4.2. Details of Dataset
We set an oblique perspective from 10 to 45 degrees to capture images. In the air-to-ground scenario, the UAVs’ flight altitude ranges from 25 to 200 m, while, in the air-to-sea scenario, the flight altitude ranges between 200 and 1000 m. To make the data more reliable and generalized, there are four weather conditions: sunny, cloudy, overcast, and cloudy with rain. We carefully filtered and cleaned the data and removed any irrelevant or redundant information. We also classified and labeled each image with bounding boxes using both manual and semi-automatic methods. In the air-to-ground scenario, there are 5238 images, including 31,606 boxes. In the air-to-sea scenario, there are 4878 images, including 38,702 boxes. The image resolution is 1080 × 1920. The detailed contents of the dataset are available in
Table 2. Considering the constraints of an actual reconnaissance mission, the UAV flies at an almost fixed altitude for 15 rounds in each scenario. The distribution details of the dataset are visualized in
Figure 9.
6. Conclusions
This paper presented a hybrid detection model that combined CNN and Transformer architecture to detect military targets from UAVs’ oblique perspective. The proposed detector combined the C-branch Multi-gradient Path Network and the T-branch RPFormer in a parallel decoupled manner. A feature fusion strategy was proposed to integrate the feature maps of the two branches in three steps: Cross-Concatenation Interaction, Global Context Embedding, and Cross-Channel Interaction. Because the existing remote sensing datasets were mostly collected in a top-down view, which did not correspond to the actual UAV reconnaissance mission scenes, we constructed a dataset consisting of air-to-ground and air-to-sea scenarios from a large oblique perspective to evaluate the effectiveness of the proposed approaches. We validated different fusion methods, including add and concatenation operations, and demonstrated the effectiveness of the proposed fusion strategy in ablation experiments. In comparison experiments, the proposed method achieved mAP values of 57.9 and 68.9, improvements of 1.9 and 2.4 in air-to-ground and air-to-sea scenarios, respectively, which surpassed most current detection methods.

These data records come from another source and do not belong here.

-- ==== Sys2Proof/Laws/Invariant.lean ====
section
/-! SUPPORT. What keeps the invariant of `Sys2Proof.Safety`: every bus access, every APU cycle, every dot. -/

namespace Sys2Proof.Machine

/-! ## Parts -/

/-- The PPU's invariant looks at its memories, its position and secondary OAM only. -/
theorem Ppu.Inv.congr {p q : Ppu} (h : p.Inv) (ciram : q.ciram = p.ciram) (palette : q.palette = p.palette)
    (oam : q.oam = p.oam) (framebuffer : q.framebuffer = p.framebuffer) (frameOut : q.frameOut = p.frameOut)
    (scanline : q.scanline = p.scanline)
    (dot : q.dot = p.dot) (secondary : q.secondary = p.secondary) : q.Inv := by
  unfold Ppu.Inv Ppu.MemoriesInv Ppu.PositionInv
  rw [ciram, palette, oam, framebuffer, frameOut, scanline, dot, secondary]
  exact h

/-- The cartridge's invariant looks at its memories, their sizes and the mapper only. -/
theorem Cart.Inv.congr {c d : Cart} (h : c.Inv) (prg : d.prg = c.prg) (prgSize : d.prgSize = c.prgSize)
    (chr : d.chr = c.chr) (chrSize : d.chrSize = c.chrSize) (prgRam : d.prgRam = c.prgRam) (vram : d.vram = c.vram)
    (size : d.mapper.prgRamSize = c.mapper.prgRamSize) (mapper : d.mapper.Inv) : d.Inv := by
  unfold Cart.Inv
  rw [prg, prgSize, chr, chrSize, prgRam, vram, size]
  exact ⟨h.1, h.2.1, h.2.2.1, h.2.2.2.1, mapper⟩

/-- Replacing only the cartridge. -/
theorem State.Inv.setCart {s : State} (h : s.Inv) (d : Cart) (hd : d.Inv) : State.Inv { s with cart := some d } :=
  ⟨h.1, h.2.1, h.2.2.1, fun c hc => by injection hc with hc; exact hc ▸ hd⟩

/-- Replacing only the PPU. -/
theorem State.Inv.setPpu {s : State} (h : s.Inv) (p : Ppu) (hp : p.Inv) : State.Inv { s with ppu := p } :=
  ⟨h.1, hp, h.2.2.1, h.2.2.2⟩

/-- Replacing only the APU. -/
theorem State.Inv.setApu {s : State} (h : s.Inv) (u : Apu) (hu : u.Inv) : State.Inv { s with apu := u } :=
  ⟨h.1, h.2.1, hu, h.2.2.2⟩

theorem State.Inv.same {s t : State} (h : s.SameDevices t) (hs : s.Inv) : t.Inv := by
  obtain ⟨h1, h2, h3, h4, -⟩ := h
  unfold State.Inv
  rw [h1, h2, h3, h4]
  exact hs

/-! ## Mapper hooks -/

/-- A hook that keeps the mapper's invariant and its amount of PRG-RAM. -/
def Mapper.Quiet (f : Mapper → Mapper) : Prop :=
  ∀ m : Mapper, (m.Inv → (f m).Inv) ∧ (f m).prgRamSize = m.prgRamSize

theorem Mmc5.addressUpdate_exram (r : Mmc5) (a : Word) : (r.addressUpdate a).exram = r.exram :=
  (Mapper.mmc5 r).addressUpdate_exram a

theorem Mapper.quiet_addressUpdate (a : Word) : Mapper.Quiet (·.addressUpdate a) := by
  intro m
  cases m with
  | mmc5 r => exact ⟨fun h => (show (r.addressUpdate a).exram.Within 1024 from (r.addressUpdate_exram a).symm ▸ h), rfl⟩
  | _ => exact ⟨id, rfl⟩

theorem Mapper.quiet_notifyA12 (b : Bool) : Mapper.Quiet (·.notifyA12 b) := by
  intro m; cases m <;> exact ⟨id, rfl⟩

theorem Mapper.quiet_notifyA13 (b : Bool) : Mapper.Quiet (·.notifyA13 b) := by
  intro m; cases m <;> exact ⟨id, rfl⟩

theorem Mapper.quiet_latchAccess (a : Word) : Mapper.Quiet (·.latchAccess a) := by
  intro m; cases m <;> exact ⟨id, rfl⟩

theorem Mapper.quiet_onScanline (n : Nat) (b : Bool) : Mapper.Quiet (·.onScanline n b) := by
  intro m
  cases m with
  | mmc5 r =>
    refine ⟨fun h => ?_, rfl⟩
    show (r.onScanline n b).exram.Within 1024
    unfold Mmc5.onScanline
    split <;> exact h
  | _ => exact ⟨id, rfl⟩

theorem State.Inv.hook {s : State} (h : s.Inv) (d : Caps → Bool) {f : Mapper → Mapper} (hf : Mapper.Quiet f) :
    (s.hook d f).Inv := by
  unfold State.hook
  split
  · rename_i c hc
    have hi := h.2.2.2 c hc
    split
    · exact h.setCart _ (hi.congr rfl rfl rfl rfl rfl rfl (hf c.mapper).2 ((hf c.mapper).1 hi.2.2.2.2))
    · exact h
  · exact h

/-- A hook changes the cartridge only. -/
theorem State.hook_ppu (s : State) (d : Caps → Bool) (f : Mapper → Mapper) : (s.hook d f).ppu = s.ppu := by
  unfold State.hook; split
  · split <;> rfl
  · rfl

/-! ## The PPU bus -/

theorem State.Inv.drive {s : State} (h : s.Inv) (d : Driven) : (s.drive d).2.Inv := by
  unfold State.drive; split <;> exact h

theorem State.drive_ppu (s : State) (d : Driven) : (s.drive d).2.ppu = s.ppu := by
  unfold State.drive; split <;> rfl

theorem Cart.Inv.readNametable {c : Cart} (h : c.Inv) (ciram : Memory) (n : Word) : (c.readNametable ciram n).2.Inv := by
  unfold Cart.readNametable
  cases hm : c.mapper with
  | mmc5 r =>
    refine h.congr rfl rfl rfl rfl rfl rfl (by rw [hm]; rfl) ?_
    have hr : r.exram.Within 1024 := by have := h.2.2.2.2; rwa [hm] at this
    show (r.readNametable ciram n).2.exram.Within 1024
    unfold Mmc5.readNametable
    dsimp only
    split
    · split <;> exact hr
    · exact hr
  | _ => exact h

This research contributes to UAV detection for military targets in challenging scenarios. However, our research still has shortcomings. Although we have carefully designed the dataset for military targets, there is still a gap regarding actual perception reconnaissance scenarios, such as low light, smoke, and flame environments. The detection for small targets has achieved improvements, but it is still easy to miss and wrongly detect the targets compared with medium and large targets. In future work, we will continue to focus on these problems.